*WORK REQUIRED*.
Each line from the beginning of the data below through the line containing "progress := s.now, replayAt" should be repeated exactly, please.

START GIVEN DATA

/-- The link that comes UP has fresh sequence numbers and credits. -/
theorem State.trained_own {s : State} {e peer : Nat}
    (quiet : s.eng e 2 / 256 = peer / 256 ∨ ((s.link e).held = [] ∧ (s.link e).past = [])) (rising : SMap.rising 0 s.fab.links = true) :
    (s.trained e peer).link e = { Link.init with
      credits := (List.range 16).foldl (fun m v => SMap.set 0 m v (s.reg 0x8050 (v + 1))) [],
      progress := s.now, replayAt := s.now, upAt := s.now, past := (s.link e).past,
      awaiting := decide (s.eng e 2 / 256 = peer / 256) && (s.link e).awaiting } := by
  obtain ⟨regs, -, -, -, -, now⟩ := State.relinked_frame quiet
  obtain ⟨rising', past, awaiting⟩ := State.relinked_link quiet rising
  have credit (v : Nat) : (s.relinked e peer).reg 0x8050 (v + 1) = s.reg 0x8050 (v + 1) := by
    unfold State.reg
    rw [regs]
  rw [State.trained_link]
  refine (SMap.get_set_same _ rising' _ _).trans ?_
  simp only [credit, now, past, awaiting]

/-! ### Reports (R376) -/

/-- Slots to be returned leave how a link awaits its report. -/
theorem Fabric.owe_awaiting {f : Fabric} {e vc n : Nat} (some : 0 < n) (k : Nat) :
    (SMap.get Link.init (f.owe e vc n).links k).awaiting = (SMap.get Link.init f.links k).awaiting := by
  by_cases same : k = e
  · subst same
    have owed : SMap.mod 0 (SMap.get Link.init f.links k).owed vc (fun c => c + n) ≠ [] := by
      intro none
      have slots := SMap.get_set_listed 0 (SMap.get Link.init f.links k).owed vc
        (v := SMap.get 0 (SMap.get Link.init f.links k).owed vc + n) (by omega)
      rw [SMap.mod] at none
      rw [none] at slots
      exact absurd slots (by simp only [SMap.get]; omega)
    have new := SMap.get_set_listed Link.init f.links k
      (v := { SMap.get Link.init f.links k with owed := SMap.mod 0 (SMap.get Link.init f.links k).owed vc fun c => c + n })
      fun init => owed (congrArg Link.owed init)
    have awaiting := congrArg Link.awaiting new
    exact awaiting
  · exact congrArg Link.awaiting (SMap.get_set_other _ _ _ _ same)

theorem Fabric.consume_awaiting (f : Fabric) (m : FabMsg) (k : Nat) :
    (SMap.get Link.init (f.consume m).links k).awaiting = (SMap.get Link.init f.links k).awaiting := by
  unfold Fabric.consume
  dsimp only
  split
  · exact Fabric.owe_awaiting (FabMsg.slots_pos m) k
  · rfl

/-- The message of a report says nothing of whether the link is UP or awaits one. -/
theorem State.takeReport_link (s : State) (e seq : Nat) :
    (s.takeReport e seq).linkIsUp e = s.linkIsUp e ∧ ((s.takeReport e seq).link e).awaiting = (s.link e).awaiting := by
  unfold State.takeReport
  split
  · exact ⟨rfl, Fabric.consume_awaiting _ _ _⟩
  · exact ⟨rfl, rfl⟩

/-- The state of the link once a report has been taken. -/
def State.reported (s : State) (e seq : Nat) : State :=
  if s.linkIsUp e && !(s.link e).awaiting then (s.takeReport e seq).linkDown e else s.takeReport e seq

/-- The messages of the flits after the one that a report names. -/
def State.unreported (r : State) (e seq : Nat) : List OutMsg :=
  ((r.link e).past.filter fun f => (f.seq + 4096 - seq) % 4096 ≠ 0 && (f.seq + 4096 - seq) % 4096 ≤ 2048).flatMap fun f => f.msgs

/-- The messages after the one that a report names wait again, ahead of the others. -/
def State.waitAgain (r : State) (e seq : Nat) : State :=
  let u := r.modLink e fun l => { l with past := [], awaiting := false }
  { u with fab := { u.fab with
    sent := u.fab.sent.filter fun o => !(r.unreported e seq).any fun x => x.id = o.id,
    waiting := (r.unreported e seq).map (fun o : OutMsg => { o with since := u.now }) ++ u.fab.waiting } }

theorem State.linkReport_waits (s : State) (e seq : Nat) : exec (.linkReport e seq) s =
    .next (if (s.reported e seq).unreported e seq |>.any fun o => classOrdered o.msg.cls then
      ((s.reported e seq).waitAgain e seq).laneEvent 3 e 0 else (s.reported e seq).waitAgain e seq).pump := by
  obtain ⟨up, awaiting⟩ := s.takeReport_link e seq
  have first : (if (s.takeReport e seq).linkIsUp e && !((s.takeReport e seq).link e).awaiting then (s.takeReport e seq).linkDown e
      else s.takeReport e seq) = s.reported e seq := by
    rw [up, awaiting]
    rfl
  refine congrArg Host.Outcome.next ?_
  simp only [first]
  rfl

/-- What is reported of a link: it goes DOWN first where it is UP and awaits no report. -/
theorem State.reported_eq {s r : State} {e seq : Nat}
    (drops : s.linkIsUp e = true → (s.link e).awaiting = false → r = (s.takeReport e seq).linkDown e)
    (stays : s.linkIsUp e = false ∨ (s.link e).awaiting = true → r = s.takeReport e seq) : r = s.reported e seq := by
  unfold State.reported
  split
  case isTrue both =>
    obtain ⟨up, quiet⟩ := Bool.and_eq_true_iff.mp both
    exact drops up (by simpa using quiet)
  case isFalse neither =>
    refine stays ?_
    rw [Bool.and_eq_true_iff, Classical.not_and_iff_not_or_not, Bool.not_eq_true, Bool.not_eq_true, Bool.not_eq_false'] at neither
    exact neither

/-! ### Training (R367, R453, R463) -/

/-- A link that may train does so. -/
theorem State.linkRetrain_trains {s : State} {e : Nat} (serving : s.top.dev = .serving) (enabled : maskBit (s.reg 0x8000 2) e = true)
    (down : s.eng e 1 = 0) (free : s.laneBlocked e = false) (calibrated : maskBit (s.reg 0x1200 11) e = true)
    (runs : s.top.stopped.get (e / 12) = false) (waited : usCycles 1000000 ≤ s.now - (s.link e).downAt) :
    exec (.linkRetrain e) s = .next (s.setEng e 1 1) :=
  congrArg Host.Outcome.next ((if_pos waited).trans (if_pos (by simp [serving, enabled, down, free, calibrated, runs])))
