-- ==== Sys2Proof/Decode.lean ====
section
/-!
DEFINITION. Decoding, total on any bytes and rejecting by name, and the encoder, both from the tables of chapter 01:
Table 1.1 (formats), Table 1.2 (source kinds), Table 1.7 (opcode map) and Table 1.9 (fates of undefined words).
-/
namespace Sys2Proof

/-! ## Bit fields of natural numbers -/

/-- Bits [hi:lo] of a natural number, as a natural number (R5). -/
def bits (w hi lo : Nat) : Nat := (w >>> lo) % 2 ^ (hi + 1 - lo)

/-- Bit i of a natural number. -/
def bit (w i : Nat) : Bool := (w >>> i) % 2 == 1

/-- The value 2^i where a bit is set, else 0. -/
def flag (b : Bool) (i : Nat) : Nat := if b then 2 ^ i else 0

/-! ## The fields of Table 1.1 -/

/-- Why a word or a string of bytes is no instruction. -/
inductive DecodeErr where
  /-- Trap cause 0x01 (Table 1.9, checks 1, 6, 7 and 8). -/
  | illegal
  /-- Trap cause 0x02 (Table 1.9, checks 2 to 5). -/
  | reserved
  /-- Fewer than four bytes: no instruction word. -/
  | truncated
  deriving DecidableEq, Repr

/-- What a word decodes to. -/
abbrev Decoded := Except DecodeErr Instr

/-- op[31:26], in every format. -/
def wOp (w : BitVec 32) : BitVec 6 := w.extractLsb' 26 6
/-- fn[25:22] of formats A, L and M, and cond[25:22] of format B. -/
def wFn (w : BitVec 32) : BitVec 4 := w.extractLsb' 22 4
/-- rd[21:16] of format A. -/
def wRd (w : BitVec 32) : BitVec 6 := w.extractLsb' 16 6
/-- sa[15:8] of format A. -/
def wSa (w : BitVec 32) : BitVec 8 := w.extractLsb' 8 8
/-- sb[7:0] of format A. -/
def wSb (w : BitVec 32) : BitVec 8 := w.extractLsb' 0 8
/-- rd[25:20] of formats I and U. -/
def iRd (w : BitVec 32) : BitVec 6 := w.extractLsb' 20 6
/-- rs[19:14] of format I. -/
def iRs (w : BitVec 32) : BitVec 6 := w.extractLsb' 14 6
/-- imm14[13:0] of format I. -/
def iImm (w : BitVec 32) : BitVec 14 := w.extractLsb' 0 14
/-- imm14[13:12], the shift of si.sh. -/
def shFn (w : BitVec 32) : BitVec 2 := w.extractLsb' 12 2
/-- imm14[5:0], the amount of si.sh. -/
def shAmt (w : BitVec 32) : BitVec 6 := w.extractLsb' 0 6
/-- imm20[19:0] of format U. -/
def uImm (w : BitVec 32) : BitVec 20 := w.extractLsb' 0 20
/-- la[21:18] of formats L and M. -/
def wLa (w : BitVec 32) : BitVec 4 := w.extractLsb' 18 4
/-- rv[17:12] of format L and ra[17:12] of format M. -/
def wRa (w : BitVec 32) : BitVec 6 := w.extractLsb' 12 6
/-- rb[11:6] of formats L and M. -/
def wRb (w : BitVec 32) : BitVec 6 := w.extractLsb' 6 6
/-- rc[5:0] of format M. -/
def wRc (w : BitVec 32) : BitVec 6 := w.extractLsb' 0 6
/-- off6[5:0] of format L. -/
def lOff (w : BitVec 32) : BitVec 6 := w.extractLsb' 0 6
/-- sa[21:14] of format B. -/
def bSa (w : BitVec 32) : BitVec 8 := w.extractLsb' 14 8
/-- off14[13:0] of format B. -/
def bOff (w : BitVec 32) : BitVec 14 := w.extractLsb' 0 14
/-- off26[25:0] of format J. -/
def jOff (w : BitVec 32) : BitVec 26 := w.extractLsb' 0 26
/-- fn10[25:16] of format X. -/
def xFn (w : BitVec 32) : BitVec 10 := w.extractLsb' 16 10
/-- imm16[15:0] of format X. -/
def xImm (w : BitVec 32) : BitVec 16 := w.extractLsb' 0 16
/-- imm16[15:10], the scalar register of sys.get and sys.put. -/
def xReg (w : BitVec 32) : BitVec 6 := w.extractLsb' 10 6
/-- imm16[9:0], the system register of sys.get and sys.put. -/
def xNum (w : BitVec 32) : BitVec 10 := w.extractLsb' 0 10
/-- fn10[3:2], the kind of a fence. -/
def fKind (w : BitVec 32) : BitVec 2 := w.extractLsb' 18 2
/-- fn10[1:0], the scope of a fence. -/
def fScope (w : BitVec 32) : BitVec 2 := w.extractLsb' 16 2

/-! ## Operand fields (Tables 1.2 and 1.8, R15, R16) -/

/-- kind[7:6] of a source byte. -/
def kindOf (b : BitVec 8) : BitVec 2 := b.extractLsb' 6 2
/-- number[5:0] of a source byte. -/
def numOf (b : BitVec 8) : BitVec 6 := b.extractLsb' 0 6

/-- A field that names a predicate; a value above 7 is illegal (R16). -/
def asPred (n : BitVec 6) : Option PReg := if n.extractLsb' 3 3 = 0 then some (n.extractLsb' 0 3) else none
/-- A field that names a tile; a value above 3 is illegal (R16). -/
def asTile (n : BitVec 6) : Option TReg := if n.extractLsb' 2 4 = 0 then some (n.extractLsb' 0 2) else none
/-- A field that names a Gaussian block: a multiple of 8 (R15). -/
def asBlock (n : BitVec 6) : Option GReg := if n.extractLsb' 0 3 = 0 then some (n.extractLsb' 3 3) else none
/-- A source byte that names a Gaussian block: kind 0b01 (R15, Table 1.8). -/
def asBlockSrc (b : BitVec 8) : Option GReg := if kindOf b = 1 then asBlock (numOf b) else none
/-- A scalar source (Table 1.8): kinds 0b00, 0b10 and 0b11. -/
def asSrc (b : BitVec 8) : Option Src :=
  match (kindOf b).toNat with
  | 0 => some (.reg (numOf b))
  | 2 => some (.const (numOf b))
  | 3 => some (.lit (numOf b))
  | _ => none
/-- A source of a vector group: all four kinds. -/
def asVSrc (b : BitVec 8) : VSrc :=
  match (kindOf b).toNat with
  | 0 => .reg (numOf b)
  | 1 => .vec (numOf b)
  | 2 => .const (numOf b)
  | _ => .lit (numOf b)
/-- A source of the pr group: a predicate or a literal. -/
def asPSrc (b : BitVec 8) : Option PSrc :=
  match (kindOf b).toNat with
  | 0 => (asPred (numOf b)).map .pred
  | 3 => some (.lit (numOf b))
  | _ => none
/-- The source of pr.set, which also takes a constant-bank entry. -/
def asKSrc (b : BitVec 8) : Option KSrc :=
  match (kindOf b).toNat with
  | 0 => (asPred (numOf b)).map .pred
  | 2 => some (.const (numOf b))
  | 3 => some (.lit (numOf b))
  | _ => none
/-- The source of br eq to le: kind 0b00 only (Table 1.8). -/
def asBrReg (b : BitVec 8) : Option SReg := if kindOf b = 0 then some (numOf b) else none
/-- The source of br any and none: a predicate of kind 0b00 (Table 1.9, check 7). -/
def asBrPred (b : BitVec 8) : Option PReg := if kindOf b = 0 then asPred (numOf b) else none

/-- An instruction of one operand, illegal where the operand is. -/
def ok1 {α : Type} (a : Option α) (k : α → Instr) : Decoded :=
  match a with
  | some x => .ok (k x)
  | none => .error .illegal
/-- An instruction of two operands, illegal where an operand is. -/
def ok2 {α β : Type} (a : Option α) (b : Option β) (k : α → β → Instr) : Decoded :=
  match a, b with
  | some x, some y => .ok (k x y)
  | _, _ => .error .illegal
/-- An instruction of three operands, illegal where an operand is. -/
def ok3 {α β γ : Type} (a : Option α) (b : Option β) (c : Option γ) (k : α → β → γ → Instr) : Decoded :=
  match a, b, c with
  | some x, some y, some z => .ok (k x y z)
  | _, _, _ => .error .illegal
/-- An instruction of four operands, illegal where an operand is. -/
def ok4 {α β γ δ : Type} (a : Option α) (b : Option β) (c : Option γ) (d : Option δ)
    (k : α → β → γ → δ → Instr) : Decoded :=
  match a, b, c, d with
  | some x, some y, some z, some u => .ok (k x y z u)
  | _, _, _, _ => .error .illegal

/-! ## The functions of each major opcode -/

/-- Major 0x00, sys: the functions of Table 1.7. -/
def decSys (w : BitVec 32) : Decoded :=
  match (xFn w).toNat with
  | 0 => .ok .sysInv
  | 1 => .ok .sysNop
  | 2 => ok1 (some (xImm w)) .sysBrk
  | 3 => ok1 (some (xImm w)) .sysTrap
  | 4 => .ok .sysEret
  | 5 => ok2 (some (xReg w)) (some (xNum w)) .sysGet
  | 6 => ok2 (some (xReg w)) (some (xNum w)) .sysPut
  | 7 => ok2 (some (xReg w)) (some (xNum w)) .sysSet
  | 8 => ok2 (some (xReg w)) (some (xNum w)) .sysClr
  | 9 => ok1 (some (xImm w)) .sysKill
  | _ => .error .reserved

/-- Major 0x01, fence: the functions of Table 1.7. -/
def decFence (w : BitVec 32) : Decoded :=
  match (fKind w).toNat with
  | 0 => ok1 (some (fScope w)) .fenceFull
  | 1 => ok1 (some (fScope w)) .fenceAcq
  | 2 => ok1 (some (fScope w)) .fenceRel
  | 3 => ok1 (some (fScope w)) .fenceEng
  | _ => .error .reserved

/-- Major 0x02, sa: the functions of Table 1.7. -/
def decSa (w : BitVec 32) : Decoded :=
  match (wFn w).toNat with
  | 0 => ok3 (some (wRd w)) (asSrc (wSa w)) (asSrc (wSb w)) .saAdd
  | 1 => ok3 (some (wRd w)) (asSrc (wSa w)) (asSrc (wSb w)) .saSub
  | 2 => ok3 (some (wRd w)) (asSrc (wSa w)) (asSrc (wSb w)) .saMul
  | 3 => ok3 (some (wRd w)) (asSrc (wSa w)) (asSrc (wSb w)) .saMulh
  | 4 => ok3 (some (wRd w)) (asSrc (wSa w)) (asSrc (wSb w)) .saMulhn
  | 5 => ok3 (some (wRd w)) (asSrc (wSa w)) (asSrc (wSb w)) .saDiv
  | 6 => ok3 (some (wRd w)) (asSrc (wSa w)) (asSrc (wSb w)) .saDivn
  | 7 => ok3 (some (wRd w)) (asSrc (wSa w)) (asSrc (wSb w)) .saRem
  | 8 => ok3 (some (wRd w)) (asSrc (wSa w)) (asSrc (wSb w)) .saRemn
  | 9 => ok3 (some (wRd w)) (asSrc (wSa w)) (asSrc (wSb w)) .saMin
  | 10 => ok3 (some (wRd w)) (asSrc (wSa w)) (asSrc (wSb w)) .saMax
  | 11 => ok3 (some (wRd w)) (asSrc (wSa w)) (asSrc (wSb w)) .saMinn
  | 12 => ok3 (some (wRd w)) (asSrc (wSa w)) (asSrc (wSb w)) .saMaxn
  | 13 => ok3 (some (wRd w)) (asSrc (wSa w)) (asSrc (wSb w)) .saPadd
  | 14 => ok2 (some (wRd w)) (asSrc (wSa w)) .saAbs
  | 15 => ok2 (some (wRd w)) (asSrc (wSa w)) .saNeg
  | _ => .error .reserved

/-- Major 0x03, sb: the functions of Table 1.7. -/
def decSb (w : BitVec 32) : Decoded :=
  match (wFn w).toNat with
  | 0 => ok3 (some (wRd w)) (asSrc (wSa w)) (asSrc (wSb w)) .sbAnd
  | 1 => ok3 (some (wRd w)) (asSrc (wSa w)) (asSrc (wSb w)) .sbOr
  | 2 => ok3 (some (wRd w)) (asSrc (wSa w)) (asSrc (wSb w)) .sbXor
  | 3 => ok3 (some (wRd w)) (asSrc (wSa w)) (asSrc (wSb w)) .sbAndn
  | 4 => ok3 (some (wRd w)) (asSrc (wSa w)) (asSrc (wSb w)) .sbShl
  | 5 => ok3 (some (wRd w)) (asSrc (wSa w)) (asSrc (wSb w)) .sbShr
  | 6 => ok3 (some (wRd w)) (asSrc (wSa w)) (asSrc (wSb w)) .sbSra
  | 7 => ok3 (some (wRd w)) (asSrc (wSa w)) (asSrc (wSb w)) .sbRot
  | 8 => ok2 (some (wRd w)) (asSrc (wSa w)) .sbClz
  | 9 => ok2 (some (wRd w)) (asSrc (wSa w)) .sbCtz
  | 10 => ok2 (some (wRd w)) (asSrc (wSa w)) .sbPop
  | 11 => ok3 (some (wRd w)) (asSrc (wSa w)) (asSrc (wSb w)) .sbSeq
  | 12 => ok3 (some (wRd w)) (asSrc (wSa w)) (asSrc (wSb w)) .sbSne
  | 13 => ok3 (some (wRd w)) (asSrc (wSa w)) (asSrc (wSb w)) .sbSlt
  | 14 => ok3 (some (wRd w)) (asSrc (wSa w)) (asSrc (wSb w)) .sbSltn
  | 15 => ok3 (some (wRd w)) (asSrc (wSa w)) (asSrc (wSb w)) .sbSel
  | _ => .error .reserved
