-- ==== Sys2Proof/Machine/State.lean ====
section
/-!
DEFINITION. The state of one Scelan S9 package as plain data: the cores, the contexts, memory and what the device
keeps about it, the package's units, and what is in flight. The rule that names each piece is cited beside it, and
INVENTORY.md lists them all with their reset values.
-/
namespace Sys2Proof.Machine

/-- A table by number: the entry of an absent key is the type's default (R101, R316, R317). -/
abbrev Tbl (α : Type) := List (Nat × α)

/-- Memory by 52-bit physical address, in canonical form: addresses rise strictly, and no byte equals what an
unlisted address reads as (R55, log 2 DESIGN CHOICE). -/
abbrev Mem := List Host.Cell

/-- Where an access goes once it is translated: a physical address, or an in-die offset of a chain (R65, R101). -/
inductive Place where
  | mem (pa : Nat)
  | chain (ctx ch off : Nat)
  deriving DecidableEq, Repr

/-- A register result that waits for its lookahead window (R19). -/
inductive RegVal where
  | s (n : SReg) (w : Word)
  | v (n : VReg) (x : VWord)
  | g (n : GReg) (x : List VWord)
  /-- A tile: the result is that of the matrix command of a number (R210). -/
  | t (n : TReg) (id : Nat)
  deriving DecidableEq, Repr

/-- A pending result: the value, and the instructions of the window still to retire (R19). -/
structure Pend where
  val : RegVal
  left : Nat
  /-- The tag of the outstanding atomic whose reply will give the value (R135). -/
  wait : Option Nat := none
  deriving DecidableEq, Repr

/-- The loop registers with their internal values (R186 to R189). -/
structure Loop where
  /-- lc (0x030). -/
  lc : Word := 0
  /-- ls (0x031). -/
  ls : Nat := 0
  /-- le (0x032), bits [51:2]. -/
  le : Nat := 0
  /-- le.act. -/
  act : Bool := false
  /-- le.pnd. -/
  pnd : Bool := false
  /-- The pending count. -/
  pending : Word := 0
  /-- The call depth. -/
  depth : Nat := 0
  /-- The trap level of the loop. -/
  level : Nat := 0
  deriving DecidableEq, Repr

/-- The registers of one trap level: tcause.n, tpc.n, tval.n and tscr.n (Tables 16.3 to 16.5). -/
structure TrapRegs where
  cause : Word := 0
  pc : Word := 0
  val : Word := 0
  scr : Word := 0
  deriving DecidableEq, Repr

/-- What the signature checker keeps of a block in progress (R357). -/
structure Block where
  /-- The block has been entered, and its record found. -/
  on : Bool := false
  /-- Word offset of the block's start. -/
  start : Nat := 0
  /-- Its record, found at the entry: length, flags, signature and first successor (R51, R357). -/
  len : Nat := 0
  flags : Nat := 0
  sig : Nat := 0
  next : Nat := 0
  /-- Words fed so far. -/
  pos : Nat := 0
  /-- Running CRC-32C. -/
  crc : Nat := 0xFFFFFFFF
  /-- How the next block is entered: 0 dispatch, 1 listed successor, 2 return, 3 trap entry, 4 any block start. -/
  how : Nat := 0
  /-- The successors that the block listed (Table 2.17a). -/
  succ : List Nat := []
  /-- The address saved when a trap or a catch interrupted the block. -/
  addr : Nat := 0
  deriving DecidableEq, Repr

/-- The signature checker of a core (R357 to R361). -/
structure Checker where
  cur : Block := {}
  /-- The state saved at entry to level 1 and level 2, with the address saved. -/
  lv1 : Block := {}
  lv2 : Block := {}
  /-- The four catch slots: the address of the caught instruction and the state (R357). -/
  catches : List (Nat × Block) := []
  /-- Mismatches counted by the physical core, and the cycle of the last (R361). -/
  count : Nat := 0
  last : Nat := 0
  deriving DecidableEq, Repr
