/-- si.add (R181). -/
def execSiAdd (rd rs : SReg) (imm : BitVec 14) (s : State) : Host.Outcome State Fault Refusal :=
  run (scalarI rd rs fun a => a + imm.signExtend 64) s

/-- si.and (R181). -/
def execSiAnd (rd rs : SReg) (imm : BitVec 14) (s : State) : Host.Outcome State Fault Refusal :=
  run (scalarI rd rs fun a => a &&& imm.signExtend 64) s

/-- si.or (R181). -/
def execSiOr (rd rs : SReg) (imm : BitVec 14) (s : State) : Host.Outcome State Fault Refusal :=
  run (scalarI rd rs fun a => a ||| imm.signExtend 64) s

/-- si.xor (R181). -/
def execSiXor (rd rs : SReg) (imm : BitVec 14) (s : State) : Host.Outcome State Fault Refusal :=
  run (scalarI rd rs fun a => a ^^^ imm.signExtend 64) s

/-- si.shl (R181). -/
def execSiShl (rd rs : SReg) (amt : BitVec 6) (s : State) : Host.Outcome State Fault Refusal :=
  run (scalarI rd rs fun a => a <<< amt.toNat) s

/-- si.shr (R181). -/
def execSiShr (rd rs : SReg) (amt : BitVec 6) (s : State) : Host.Outcome State Fault Refusal :=
  run (scalarI rd rs fun a => a >>> amt.toNat) s

/-- si.sra (R181). -/
def execSiSra (rd rs : SReg) (amt : BitVec 6) (s : State) : Host.Outcome State Fault Refusal :=
  run (scalarI rd rs fun a => a.sshiftRight amt.toNat) s

/-- si.rot (R181). -/
def execSiRot (rd rs : SReg) (amt : BitVec 6) (s : State) : Host.Outcome State Fault Refusal :=
  run (scalarI rd rs fun a => rotate a amt.toNat) s

/-- si.slt: 1 if rs is below the immediate, signed (R181). -/
def execSiSlt (rd rs : SReg) (imm : BitVec 14) (s : State) : Host.Outcome State Fault Refusal :=
  run (scalarI rd rs fun a => truth (a.slt (imm.signExtend 64))) s

/-- li.hi: the immediate, sign-extended, times 2^14 (R182). -/
def execLiHi (rd : SReg) (imm : BitVec 20) (s : State) : Host.Outcome State Fault Refusal :=
  run (do
    openPorts (some rd) []
    finishS rd [] (imm.signExtend 64 <<< 14)) s

/-- li.top: bits [63:44] set, the others kept; the old value of a port is a word taken from it (R182, R14). -/
def execLiTop (rd : SReg) (imm : BitVec 20) (s : State) : Host.Outcome State Fault Refusal :=
  run (do
    openPorts (some rd) [rd]
    let c ← core
    let (d, _) := c.takeS rd
    finishS rd [rd] (imm ++ d.extractLsb' 0 44)) s

/-! ## Control flow (R183 to R188) -/

/-- The leaving rule: a transfer at the loop's level to a target outside the body ends the loop (R188). -/
def Core.leaving (c : Core) (target : BitVec 52) : Core :=
  if c.atLoop && (decide (target.toNat < c.lp.ls) || decide (c.lp.le < target.toNat)) then
    { c with lp := { c.lp with act := false, lc := 0, pnd := false } }
  else c

/-- A taken br, jmp or jx.jr (R183, R184, R188). -/
def goTo (srcs : List SReg) (target : BitVec 52) : M Unit :=
  modCore fun c => ((c.dequeue srcs).leaving target).jumped target

/-- The target of an offset in words (R25). -/
def relative (c : Core) (off : BitVec 52) : BitVec 52 := c.pc + off * 4

/-- A br of a condition (R183). -/
def branch (srcs : List SReg) (off : BitVec 14) (test : Core → Bool) : M Unit := do
  openPorts none srcs
  let c ← core
  if test c then goTo srcs (relative c (off.signExtend 52)) else finish srcs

END GIVEN DATA

*RESPONSE TO THE EXERCISE*.
/-- The link that comes UP has fresh sequence numbers and credits. -/
theorem State.trained_own {s : State} {e peer : Nat}
    (quiet : s.eng e 2 / 256 = peer / 256 ∨ ((s.link e).held = [] ∧ (s.link e).past = [])) (rising : SMap.rising 0 s.fab.links = true) :
    (s.trained e peer).link e = { Link.init with
      credits := (List.range 16).foldl (fun m v => SMap.set 0 m v (s.reg 0x8050 (v + 1))) [],
      progress := s.now, replayAt := s.now, upAt := s.now, past := (s.link e).past,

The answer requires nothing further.